第二方面,本申请实施例提供了一种基站,包括:存储器、处理器及存储在存储器上并可在处理器上运行的计算机程序,所述处理器执行所述计算机程序时实现如上第一方面所述的故障处理方法。In a second aspect, embodiments of the present application provide a base station, including: a memory, a processor, and a computer program stored in the memory and executable on the processor. When the processor executes the computer program, the first step is implemented as above. Troubleshooting methods described in this aspect.
第三方面,本申请实施例提供了一种故障处理装置,包括:存储器、处理器及存储在存储器上并可在处理器上运行的计算机程序,所述处理器执行所述计算机程序时实现如上第一方面所述的故障处理方法。In a third aspect, embodiments of the present application provide a fault handling device, including: a memory, a processor, and a computer program stored in the memory and executable on the processor. When the processor executes the computer program, the above is implemented. The troubleshooting method described in the first aspect.
第四方面,本申请实施例提供了一种计算机可读存储介质,所述计算机可读存储介质存储有计算机可执行程序,所述计算机可执行程序用于使计算机执行如上第一方面所述的故障处理方法。In a fourth aspect, embodiments of the present application provide a computer-readable storage medium that stores a computer-executable program. The computer-executable program is used to cause a computer to execute the method described in the first aspect. Troubleshooting methods.
本申请的其它特征和优点将在随后的说明书中阐述,并且,部分地从说明书中变得显而易见,或者通过实施本申请而了解。本申请的目的和其他优点可通过在说明书、权利要求书以及附图中所特别指出的结构来实现和获得。 Additional features and advantages of the application will be set forth in the description which follows, and in part will be apparent from the description, or may be learned by practice of the application. The objectives and other advantages of the application may be realized and obtained by the structure particularly pointed out in the specification, claims and appended drawings.

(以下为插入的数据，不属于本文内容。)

-- ==== Sys2Proof/Laws/Frames.lean ====
section
/-! SUPPORT. What each shared operation leaves alone: one lemma per field the operation never touches. -/

namespace Sys2Proof.Machine

variable (s : State)

/-! refreshReady -/

@[simp] theorem refreshReady_startup (before : State) :
    (refreshReady before s).startup = s.startup := by
  unfold refreshReady; split <;> rfl

@[simp] theorem refreshReady_line (before : State) :
    (refreshReady before s).line = s.line := by
  unfold refreshReady; split <;> rfl

@[simp] theorem refreshReady_frames (before : State) :
    (refreshReady before s).frames = s.frames := by
  unfold refreshReady; split <;> rfl

@[simp] theorem refreshReady_stock (before : State) :
    (refreshReady before s).stock = s.stock := by
  unfold refreshReady; split <;> rfl

@[simp] theorem refreshReady_bid (before : State) :
    (refreshReady before s).bid = s.bid := by
  unfold refreshReady; split <;> rfl

@[simp] theorem refreshReady_hold (before : State) :
    (refreshReady before s).hold = s.hold := by
  unfold refreshReady; split <;> rfl

@[simp] theorem refreshReady_picks (before : State) :
    (refreshReady before s).picks = s.picks := by
  unfold refreshReady; split <;> rfl

@[simp] theorem refreshReady_trucks (before : State) :
    (refreshReady before s).trucks = s.trucks := by
  unfold refreshReady; split <;> rfl

@[simp] theorem refreshReady_arbiter (before : State) :
    (refreshReady before s).arbiter = s.arbiter := by
  unfold refreshReady; split <;> rfl

@[simp] theorem refreshReady_clock (before : State) :
    (refreshReady before s).clock = s.clock := by
  unfold refreshReady; split <;> rfl

@[simp] theorem refreshReady_port (before : State) :
    (refreshReady before s).port = s.port := by
  unfold refreshReady; split <;> rfl

@[simp] theorem refreshReady_pending (before : State) :
    (refreshReady before s).pending = s.pending := by
  unfold refreshReady; split <;> rfl

/-! followWant -/

@[simp] theorem followWant_startup :
    (followWant s).startup = s.startup := by
  unfold followWant; repeat' split
  all_goals rfl

@[simp] theorem followWant_frames :
    (followWant s).frames = s.frames := by
  unfold followWant; repeat' split
  all_goals rfl

@[simp] theorem followWant_stock :
    (followWant s).stock = s.stock := by
  unfold followWant; repeat' split
  all_goals rfl

@[simp] theorem followWant_bid :
    (followWant s).bid = s.bid := by
  unfold followWant; repeat' split
  all_goals rfl

@[simp] theorem followWant_hold :
    (followWant s).hold = s.hold := by
  unfold followWant; repeat' split
  all_goals rfl

@[simp] theorem followWant_picks :
    (followWant s).picks = s.picks := by
  unfold followWant; repeat' split
  all_goals rfl

@[simp] theorem followWant_trucks :
    (followWant s).trucks = s.trucks := by
  unfold followWant; repeat' split
  all_goals rfl

@[simp] theorem followWant_arbiter :
    (followWant s).arbiter = s.arbiter := by
  unfold followWant; repeat' split
  all_goals rfl

@[simp] theorem followWant_clock :
    (followWant s).clock = s.clock := by
  unfold followWant; repeat' split
  all_goals rfl

@[simp] theorem followWant_signal :
    (followWant s).signal = s.signal := by
  unfold followWant; repeat' split
  all_goals rfl

@[simp] theorem followWant_port :
    (followWant s).port = s.port := by
  unfold followWant; repeat' split
  all_goals rfl

@[simp] theorem followWant_pending :
    (followWant s).pending = s.pending := by
  unfold followWant; repeat' split
  all_goals rfl

/-! requestHorn -/

@[simp] theorem requestHorn_startup :
    (requestHorn s).startup = s.startup := by
  unfold requestHorn; split <;> rfl

@[simp] theorem requestHorn_line :
    (requestHorn s).line = s.line := by
  unfold requestHorn; split <;> rfl

@[simp] theorem requestHorn_frames :
    (requestHorn s).frames = s.frames := by
  unfold requestHorn; split <;> rfl

@[simp] theorem requestHorn_stock :
    (requestHorn s).stock = s.stock := by
  unfold requestHorn; split <;> rfl

@[simp] theorem requestHorn_bid :
    (requestHorn s).bid = s.bid := by
  unfold requestHorn; split <;> rfl

@[simp] theorem requestHorn_hold :
    (requestHorn s).hold = s.hold := by
  unfold requestHorn; split <;> rfl

@[simp] theorem requestHorn_picks :
    (requestHorn s).picks = s.picks := by
  unfold requestHorn; split <;> rfl

@[simp] theorem requestHorn_trucks :
    (requestHorn s).trucks = s.trucks := by
  unfold requestHorn; split <;> rfl

@[simp] theorem requestHorn_arbiter :
    (requestHorn s).arbiter = s.arbiter := by
  unfold requestHorn; split <;> rfl

@[simp] theorem requestHorn_clock :
    (requestHorn s).clock = s.clock := by
  unfold requestHorn; split <;> rfl

@[simp] theorem requestHorn_port :
    (requestHorn s).port = s.port := by
  unfold requestHorn; split <;> rfl

@[simp] theorem requestHorn_pending :
    (requestHorn s).pending = s.pending := by
  unfold requestHorn; split <;> rfl

/-! enqueue -/

@[simp] theorem enqueue_startup (body : NoticeBody) :
    (enqueue body s).startup = s.startup := by
  unfold enqueue; repeat' split
  all_goals simp

@[simp] theorem enqueue_line (body : NoticeBody) :
    (enqueue body s).line = s.line := by
  unfold enqueue; repeat' split
  all_goals simp

@[simp] theorem enqueue_stock (body : NoticeBody) :
    (enqueue body s).stock = s.stock := by
  unfold enqueue; repeat' split
  all_goals simp

@[simp] theorem enqueue_bid (body : NoticeBody) :
    (enqueue body s).bid = s.bid := by
  unfold enqueue; repeat' split
  all_goals simp

@[simp] theorem enqueue_hold (body : NoticeBody) :
    (enqueue body s).hold = s.hold := by
  unfold enqueue; repeat' split
  all_goals simp

@[simp] theorem enqueue_picks (body : NoticeBody) :
    (enqueue body s).picks = s.picks := by
  unfold enqueue; repeat' split
  all_goals simp

@[simp] theorem enqueue_trucks (body : NoticeBody) :
    (enqueue body s).trucks = s.trucks := by
  unfold enqueue; repeat' split
  all_goals simp

@[simp] theorem enqueue_arbiter (body : NoticeBody) :
    (enqueue body s).arbiter = s.arbiter := by
  unfold enqueue; repeat' split
  all_goals simp

@[simp] theorem enqueue_clock (body : NoticeBody) :
    (enqueue body s).clock = s.clock := by
  unfold enqueue; repeat' split
  all_goals simp

@[simp] theorem enqueue_signal (body : NoticeBody) :
    (enqueue body s).signal = s.signal := by
  unfold enqueue; repeat' split
  all_goals simp

@[simp] theorem enqueue_pending (body : NoticeBody) :
    (enqueue body s).pending = s.pending := by
  unfold enqueue; repeat' split
  all_goals simp

/-! takeNotice -/

@[simp] theorem takeNotice_startup (body : NoticeBody) :
    (takeNotice body s).startup = s.startup := by
  unfold takeNotice; repeat' split
  all_goals simp

@[simp] theorem takeNotice_line (body : NoticeBody) :
    (takeNotice body s).line = s.line := by
  unfold takeNotice; repeat' split
  all_goals simp

@[simp] theorem takeNotice_stock (body : NoticeBody) :
    (takeNotice body s).stock = s.stock := by
  unfold takeNotice; repeat' split
  all_goals simp

@[simp] theorem takeNotice_bid (body : NoticeBody) :
    (takeNotice body s).bid = s.bid := by
  unfold takeNotice; repeat' split
  all_goals simp

@[simp] theorem takeNotice_hold (body : NoticeBody) :
    (takeNotice body s).hold = s.hold := by
  unfold takeNotice; repeat' split
  all_goals simp

@[simp] theorem takeNotice_picks (body : NoticeBody) :
    (takeNotice body s).picks = s.picks := by
  unfold takeNotice; repeat' split
  all_goals simp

附图说明Description of the drawings
附图用来提供对本申请技术方案的理解,并且构成说明书的一部分,与本申请的实施例一起用于解释本申请的技术方案,并不构成对本申请技术方案的限制。The drawings are used to provide an understanding of the technical solution of the present application and constitute a part of the specification. They are used to explain the technical solution of the present application together with the embodiments of the present application and do not constitute a limitation of the technical solution of the present application.
图1是本申请一个实施例提供的一种故障处理方法的主流程图;Figure 1 is the main flow chart of a fault handling method provided by an embodiment of the present application;
图2是本申请一个实施例提供的一种故障处理方法的一子流程图;Figure 2 is a sub-flow chart of a fault handling method provided by an embodiment of the present application;
图3是本申请一个实施例提供的一种故障处理方法的另一子流程图;Figure 3 is another sub-flow chart of a fault handling method provided by an embodiment of the present application;
图4是本申请一个实施例提供的一种故障处理方法的另一子流程图;Figure 4 is another sub-flow chart of a fault handling method provided by an embodiment of the present application;
图5是本申请一个实施例提供的一种故障处理方法的另一子流程图;Figure 5 is another sub-flow chart of a fault handling method provided by an embodiment of the present application;
图6是本申请一个实施例提供的一种故障处理方法的另一子流程图;Figure 6 is another sub-flow chart of a fault handling method provided by an embodiment of the present application;
图7是本申请一个实施例提供的故障诊断及输出流程图;Figure 7 is a fault diagnosis and output flow chart provided by an embodiment of the present application;
图8是本申请一个实施例提供的基站结构示意图;Figure 8 is a schematic structural diagram of a base station provided by an embodiment of the present application;
图9是本申请一个实施例提供的故障处理装置结构示意图。Figure 9 is a schematic structural diagram of a fault processing device provided by an embodiment of the present application.
具体实施方式Detailed ways
为了使本申请的目的、技术方案及优点更加清楚明白,以下结合附图及实施例,对本申请进行详细说明。应当理解,此处所描述的具体实施例仅用以解释本申请,并不用于限定本申请。In order to make the purpose, technical solutions and advantages of the present application clearer, the present application will be described in detail below with reference to the drawings and embodiments. It should be understood that the specific embodiments described here are only used to explain the present application and are not used to limit the present application.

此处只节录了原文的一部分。